Control Systems
The department Aeroelastic Control Systems researches novel functions and algorithms, as well as new underlying methods for control design and verification. Examples include functions to reduce gusts and maneuver loads, active flutter suppression, and structural damping to increase passenger comfort. Control design focuses on both the overall process (based on principles of systems engineering - from requirement specification to implementation and testing) and highly automated fast synthesis methods as part of the overarching aircraft design process. Multi-objective parameter optimization and modern control engineering methods form an important basis. We validate new functions and methods in wind tunnel tests, as well as on manned and unmanned flight test demonstrators.

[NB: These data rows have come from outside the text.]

-- ==== Sys2Proof/Machine/Regions.lean ====
section
/-! DEFINITION. The region unit at work (R177 to R198, R438 to R441, R486): begins, accesses with their edges, seals, the commit
decision, resolves, discards, the delivery of aborts, instants and timeouts. Each event takes the key of a die and the place of a packet
among those of its region unit, of an access at its owner behind them, or of a record there. -/

namespace Sys2Proof.Machine

/-- A region that has neither committed nor aborted (R186). -/
def uncommitted (s : State) (dk id : Nat) : Bool := match regionAt s dk id with
  | some r => r.state == .opened || r.state == .sealing
  | none => false

/-- A requester is the thread that owns a region, at home or as a migrant (R197). -/
def ownsRegion (s : State) (r : Region) (req : Req) : Bool :=
  r.owner.uid == req.uid || (originOf s req).any fun o => o.uid == r.owner.uid

/-- The die whose region unit a packet concerns (R486): an abort or a release may follow its thread to another die. -/
def Pkt.unitDie (p : Pkt) : Option Nat := match p.body with
  | .region (.deliver ..) | .region (.release _) => some (dieKey p.src)
  | .region _ => some (dieKey p.dst)
  | _ => none

/-- The packets of a die's region unit, by their places in the net. -/
def regionPkts (s : State) (dk : Nat) : List (Pkt × Nat) := s.net.zipIdx.filter fun x => x.1.unitDie == some dk

/-- The k-th packet of a die's region unit, where it has arrived and overtakes none (R108): its place in the net, and what it says. -/
def regionPkt (s : State) (dk k : Nat) : Option (Nat × Pkt × RMsg) :=
  match (regionPkts s dk)[k]? with
  | some (_, i) => (arrivedPkt s i).bind fun p => match p.body with
    | .region m => some (i, p, m)
    | _ => none
  | none => none

/-- REGION_BEGIN_REQUEST (R177, R438): the free record of the lowest index is allocated with the next begin sequence, or none is free; the
answer leaves for the thread. -/
def execRegionBeginRequest (dk k : Nat) (s : State) : Host.Outcome State Fault Refusal :=
  .next (match regionPkt s dk k with
    | some (i, p, .begin_ target reg timeout) =>
      if expired s p.dst p.carry then dropLapsed s i p.dst p p.carry
      else
      let s := s.dropPkt i
      let back := fun (s : State) (r : Option Nat) => s.sendRegion (unitEp dk) p.req.ep p.req p.carry (.opened r target reg)
      if !awaits s p.req then s
      else (match (List.range 1024).find? fun i => (tget (s.die dk).regions i).isNone with
        | some i =>
          let r : Region :=
            { state := .opened, seq := (s.die dk).rseq, owner := p.req, carry := p.carry, target := target, reg := reg, timeout := timeout,
              preds := [], owners := [], waiting := [], cause := 0, silent := false, since := 0, clock := p.req.ep }
          back (s.modDie dk fun d => { d with regions := tput i r d.regions, rseq := d.rseq + 1 }) (some (dk % 8 * 1024 + i))
        | none => back s none)
    | _ => s)

/-- The greatest number of uncommitted regions in a row behind a region (R186), counted to n. -/
def regionDepth (s : State) (dk : Nat) : Nat → Nat → Nat
  | 0, _ => 0
  | n + 1, id => match regionAt s dk id with
    | some r => if r.preds.isEmpty then 0 else 1 + (r.preds.map (regionDepth s dk n)).foldl max 0
    | none => 0

/-- The regions on a path of edges from one region to another, both included (R186). -/
def edgePath (s : State) (dk frm : Nat) : Nat → Nat → Option (List Nat)
  | 0, _ => none
  | n + 1, q =>
    if !uncommitted s dk q then none
    else if q == frm then some [q]
    else match regionAt s dk q with
      | some r => r.preds.findSome? fun p => (edgePath s dk frm n p).map (q :: ·)
      | none => none

/-- The youngest region of a list (R177). -/
def youngest (s : State) (dk : Nat) (l : List Nat) : Nat :=
  let seq := fun i => ((regionAt s dk i).map (·.seq)).getD 0
  l.foldl (fun a b => if (seq b - seq a).toNat < 2 ^ 31 then b else a) (l.headD 0)

/-- Step 2 of R186 for one new edge: while the accessing region already reaches the other end, the youngest on the way aborts. -/
def breakCycle (s : State) (dk id q : Nat) : Nat → State
  | 0 => s
  | n + 1 =>
    if !uncommitted s dk id then s
    else match edgePath s dk id 8 q with
      | some l => breakCycle (abortRegion s dk (youngest s dk l) 1 false) dk id q n
      | none => s

/-- The new edges into a region that still count (R186 step 1). -/
def newEdges (s : State) (dk id : Nat) (qs : List Nat) : List Nat :=
  let old := ((regionAt s dk id).map (·.preds)).getD []
  (qs.foldl (fun acc q => addOnce q acc) []).filter fun q => q != id && uncommitted s dk q && !old.contains q

/-- A region with more predecessors. -/
def addPreds (s : State) (dk id : Nat) (qs : List Nat) : State := modRegion s dk (id % 1024) fun r => { r with preds := r.preds ++ qs }

/-- Step 3 of R186: a region would have more than 4 uncommitted predecessors, or a depth above 4. -/
def tooDeep (s : State) (dk id : Nat) : Bool :=
  decide (4 < (((regionAt s dk id).map (·.preds)).getD []).length)
  || (s.die dk).regions.any fun (i, _) => 4 < regionDepth s dk 6 i

/-- The entries of a version buffer (R179). -/
def vbufSize (e : EP) : Nat := if epKind e == 1 then 1024 else 128

/-- The version-buffer key of the word of an access. -/
def RAccess.key (a : RAccess) (p : Nat) : Nat := if a.dram then dramKey (p / 8 * 8) else p / 8 * 8

/-- The entries of a word that no abort has ended and no plain write has met (R189), oldest first. -/
def liveStack (s : State) (dk : Nat) (e : EP) (key : Nat) : List VEntry :=
  (stackOf s e key).filter fun v => !v.doomed && match regionAt s dk v.region with
    | some r => r.state != .aborting
    | none => false

/-- The key of a region: its id and its begin sequence, so that a region that reuses a record is another one (R177). -/
def regionKey (s : State) (dk id : Nat) : Nat := id + 8192 * ((regionAt s dk id).map (·.seq.toNat)).getD 0

/-- The regions of keys that still have their records. -/
def ofKeys (s : State) (dk : Nat) (l : List Nat) : List Nat := (l.filter fun k => regionKey s dk (k % 8192) == k).map (· % 8192)

/-- The newest version of a word (R183). -/
def newestW (l : List VEntry) : Option VEntry := (l.filter (·.write)).getLast?

/-- The committed value of a word: 8 bytes at its home. -/
def committedWord (s : State) (a : RAccess) (w : Nat) : Nat := if a.dram then physWord s w 8 else spadRead s a.home w 8

/-- The committed word cannot be read, or for a DRAM line not be written either (R176, R51, R96): INFO of the answer. -/
def ochreWord (s : State) (a : RAccess) (w : Nat) (reads : Bool) : Option Nat :=
  if a.dram then (if (lineValue s (lineOfPa w)).isNone then some 1 else none)
  else if reads && anyOchre s a.home w 8 then some (if a.here then 0 else 2) else none

/-- The accesses of one instruction to one word, on the word's visible value: what they read, the word after them, exception flags. -/
def applyWord (v : Nat) (l : List (Nat × Access)) : List (Nat × Nat) × Nat × Nat :=
  l.foldl (fun (got, v, fl) (p, acc) =>
    let sh := 2 ^ (8 * (p % 8))
    let old := v / sh % 2 ^ (8 * acc.size)
    let put := fun x => v - old * sh + x % 2 ^ (8 * acc.size) * sh
    match acc with
    | .store _ x => (got, put x, fl)
    | .atom op dbl x cmp _ => let (n, f) := atomNew op dbl old x.toNat cmp.toNat; (got ++ [(p, old)], put n, fl ||| f)
    | _ => (got ++ [(p, old)], v, fl)) ([], v, 0)

/-- A vector register filled from the words that were read (R395). -/
def VecFill.fill (f : VecFill) (got : List (Nat × Nat)) : BitVec 512 :=
  f.lanes.foldl (fun x (lo, w, p) =>
    let v := ((got.find? (·.1 == p / 8 * 8)).map (·.2)).getD 0 / 2 ^ (8 * (p % 8)) % 2 ^ w
    (x &&& ~~~(BitVec.ofNat 512 (ones w * 2 ^ lo))) ||| BitVec.ofNat 512 (v * 2 ^ lo)) f.base

/-- The answer of an access that ends (R181, R365). -/
def answerRegion (s : State) (a : RAccess) (x : Answer) : State := s.respond a.home a.req a.carry a.here x

/-- A region access has performed all its words: a vector register is filled, or the answer goes to the thread. -/
def finishAccess (s : State) (a : RAccess) (last : Access) (fl : Nat) : State :=
  match a.vec with
  | some f => (match locate s a.req.ep a.req.uid, awaits s a.req with
    | .slot n, true => s.modThr a.req.ep n fun t => (t.putV f.d (f.fill a.got)).goTo ((t.park.map (·.next)).getD t.pc)
    | _, _ => s)
  | none =>
    let v := ((a.got.getLast?).map (·.2)).getD 0
    answerRegion s a (match last with
      | .load n sg => .value (extend n sg v) 0
      | .atom .. => .value v fl
      | _ => .ack 0)

/-- A vector load that meets an ochre word traps with the address of that word (R393). -/
def noteElement (s : State) (a : RAccess) (w : Nat) : State :=
  match a.vec, locate s a.req.ep a.req.uid with
  | some _, .slot n => s.modThr a.req.ep n fun t => { t with park := t.park.map fun k => { k with aux := w - t.sr.lbase.toNat * 1024 } }
  | _, _ => s

/-- An access of the same region that came before this one to its owner and touches one of its words (R168). -/
def accessBehind (s : State) (dk : Nat) (a : RAccess) : Bool :=
  let keys := a.words.map fun x => a.key x.1
  ((s.die dk).raccs.takeWhile (·.num != a.num)).any fun b => b.region == a.region && b.home == a.home && b.words.any fun x => keys.contains (b.key x.1)

/-- An access at its owner changed. -/
def setAccess (s : State) (dk : Nat) (a : RAccess) : State :=
  s.modDie dk fun d => { d with raccs := d.raccs.map fun b => if b.num == a.num then a else b }

/-- Step 4 of R186: the owner performs the accesses to one word (R183, R184) and notes them in its version buffer. -/
def performWord (s : State) (dk : Nat) (a : RAccess) (w : Nat) (mine rest : List (Nat × Access)) (needR needW : Bool) : State :=
  let key := a.key w
  let live := liveStack s dk a.home key
  let old := match newestW live with
    | some v => v.new.toNat
    | none => committedWord s a w
  let (got, new, fl) := applyWord old mine
  let writes := mine.any fun x => x.2.writes
  let s := s.modCore a.home fun c => { c with vbuf :=
    (if needW then
      c.vbuf ++ (if needR then [⟨key, a.region, false, 0, 0, false, none, false⟩] else [])
        ++ [⟨key, a.region, true, word new, word old, false, a.mpkg, false⟩]
    else
      (c.vbuf.map fun v => if writes && v.write && v.addr == key && v.region == a.region then { v with new := word new } else v)
        ++ (if needR then [⟨key, a.region, false, 0, 0, false, none, false⟩] else [])) }
  let s := modRegion s dk (a.region % 1024) fun r => if needR || needW then { r with owners := addOnce a.home r.owners } else r
  let a' := { a with words := rest, got := a.got ++ got, since := 0, phase := .waiting }
  if rest.isEmpty then finishAccess (endAccess s dk a) a' ((mine.getLast?.map (·.2)).getD (.load 8 false)) fl else setAccess s dk a'

/-- The edges that the next word of an access asks for at its owner (R183, R184): a read from the newest writer, a write from every region with
an entry; by their keys. -/
def edgesOf (s : State) (dk : Nat) (a : RAccess) (key : Nat) (writes : Bool) : List Nat :=
  let live := liveStack s dk a.home key
  ((if writes then live.map (·.region) else (newestW live).toList.map (·.region)).filter (· != a.region)).map (regionKey s dk)

/-- The accesses of an instruction to its next word, and those to the words behind it. -/
def RAccess.nextWord (a : RAccess) : Nat × List (Nat × Access) × List (Nat × Access) :=
  let p := ((a.words.head?.map (·.1)).getD 0) / 8
  (p * 8, a.words.takeWhile fun x => x.1 / 8 == p, a.words.dropWhile fun x => x.1 / 8 == p)

/-- The owner settles the accesses of an instruction to its next word, whose edges the unit has granted (R183 to R186): where others have
come up since, it asks again. Where a plain write has met an entry of the region it waits for the abort (R189); a full version buffer asks for
one (R185, R486). -/
def accessWord (s : State) (dk : Nat) (a : RAccess) (frm : List Nat) : State :=
  let (w, mine, rest) := a.nextWord
  let key := a.key w
  let reads := mine.any fun x => match x.2 with
    | .store .. => false
    | _ => true
  let writes := mine.any fun x => x.2.writes
  if (entriesOf s a.home a.region).any (·.doomed) then s
  else if !(edgesOf s dk a key writes).all frm.contains then setAccess s dk { a with phase := .waiting }
  else
    let fresh := (newestW (liveStack s dk a.home key)).isNone
    let s := if reads && fresh then (if a.dram then meetLineErrors s a.home w 8 else meetErrors s a.home w 8) else s
    match (if fresh then ochreWord s a w reads else none) with
    | some i => answerRegion (noteElement (endAccess s dk a) a w) a (.ochre i a.req.ebit)
    | none =>
      let live := liveStack s dk a.home key
      let own := fun (write : Bool) => (stackOf s a.home key).any fun v => v.region == a.region && v.write == write
      let needR := reads && !(newestW live).any (·.region == a.region) && !own false
      let needW := writes && !own true
      if vbufSize a.home < (s.core a.home).vbuf.length + b2n needR + b2n needW then
        (setAccess s dk { a with phase := .asked }).askAbort a.home dk a.region 3
      else performWord s dk a w mine rest needR needW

The core of such functions is nearly always based on closed-loop control. This means that control commands are continuously calculated and applied to the aircraft based on the current aircraft and airframe state as registered by sensors (like accelerometers). Feedback elegantly allows the effective integration of individual components that may have uncertain behavior are may be subject to disturbances, into effective functions. The dynamics and equilibrium of a system (in this case, the aircraft structure) are positively influenced.
On the other hand, however, this feedback can quickly lead to unstable system behavior, excessively load system components, push actuators and sensors to their limits, or bring the entire system into dangerous states. If components fail, reconfiguration is often necessary. Finding suitable compromise solutions makes the design of control algorithms an exciting and challenging task.
For the actual design, the field of control engineering has an ever-growing range of methods and tools for evaluating and synthesizing dynamic systems. Some methods are generally valid, others are suitable for special classes of systems (for example, systems that record very nonlinear behavior).
Our department, which cooperates closely with neighboring departments at the Institute of Flight Systems Technology and the Institute of System Architectures in Aviation, is dedicated to the further development of control engineering methods and tools. We focus particularly on applications that improve the dynamic behavior of the aircraft from an aeroelastic point of view. Expected loads are a dimensioning factor in the design of the aircraft structure. With the help of control functions, these loads can be significantly reduced, which allows the structure to be dimensioned lighter. It is also very important that a high level of reliability and safe integration into the overall flight control system are guaranteed.
Dynamic models of the overall system play an important role in the design process. Even if individual synthesis methods do not always need them, the necessary verification using simulations or other model-based analyses form an important part of the approval process. Good and fast models contribute to significant cost reductions at this point.
Control engineering analysis methods often require special model representations, such as linear state forms, transfer functions, or linear fractional representations (LFRs). The control algorithms themselves are usually compiled graphically using so-called block diagrams in tools such as Matlab/Simulink. The blocks can come from a mathematical synthesis method for control laws or be parameterized filters, gains and time constants that can be adjusted using multi-objective optimization to best meet the above requirements.
Robust control
Robust control methods offer the most comprehensive extension of classical control theory (the development of which began at the beginning of the 20th century) to systems with multiple input variables and output variables. They make it possible to achieve the best possible performance despite given uncertainties in the system. In addition, the internal structure of the controller is inherently optimized. This is particularly useful for structural control functions.
Input-Output Blending
A recent example of method development is based on an efficient separation between feedback control, synthesis of the feedback signals, and control allocation. This so-called input-output blending method is particularly suitable for the damping of specific structural modes (for example potential flutter modes). The actual control problem is reduced to a minimum dimension by optimally combining sensor signals or control commands as seen and used by the controller. The combination of the sensor signals aims at the highest possible observability, the combination of the control deflections at a maximum effect on the critical modes.
Control with artificial intelligence
This is a rapidly growing area that uses artificial intelligence methods. It enables control algorithms or sub-functions to learn online or offline and thereby improve the dynamic behavior of the system. This is a long-term research, but the possibilities seem endless. We have already flight-tested the first methods, with promising results!
Optimization
We use a lot of optimization in our design processes, especially as a suitable tool to avoid manual trial and error when trying to meet many requirements at the same time.
Optimization strategies make it possible to find compromise solutions for complex problems. The validation and analysis of designed systems can also be formulated as an optimization task in which the design requirements are mapped into criteria and the so-called worst case for all permitted parameter variations is sought with the help of optimization.
An important aspect and main goal of our work is always the implementation and execution of tests in the wind tunnel or in flight test so that the practical suitability of new functions or design methods can be assessed. Later certifiability is also taken into account.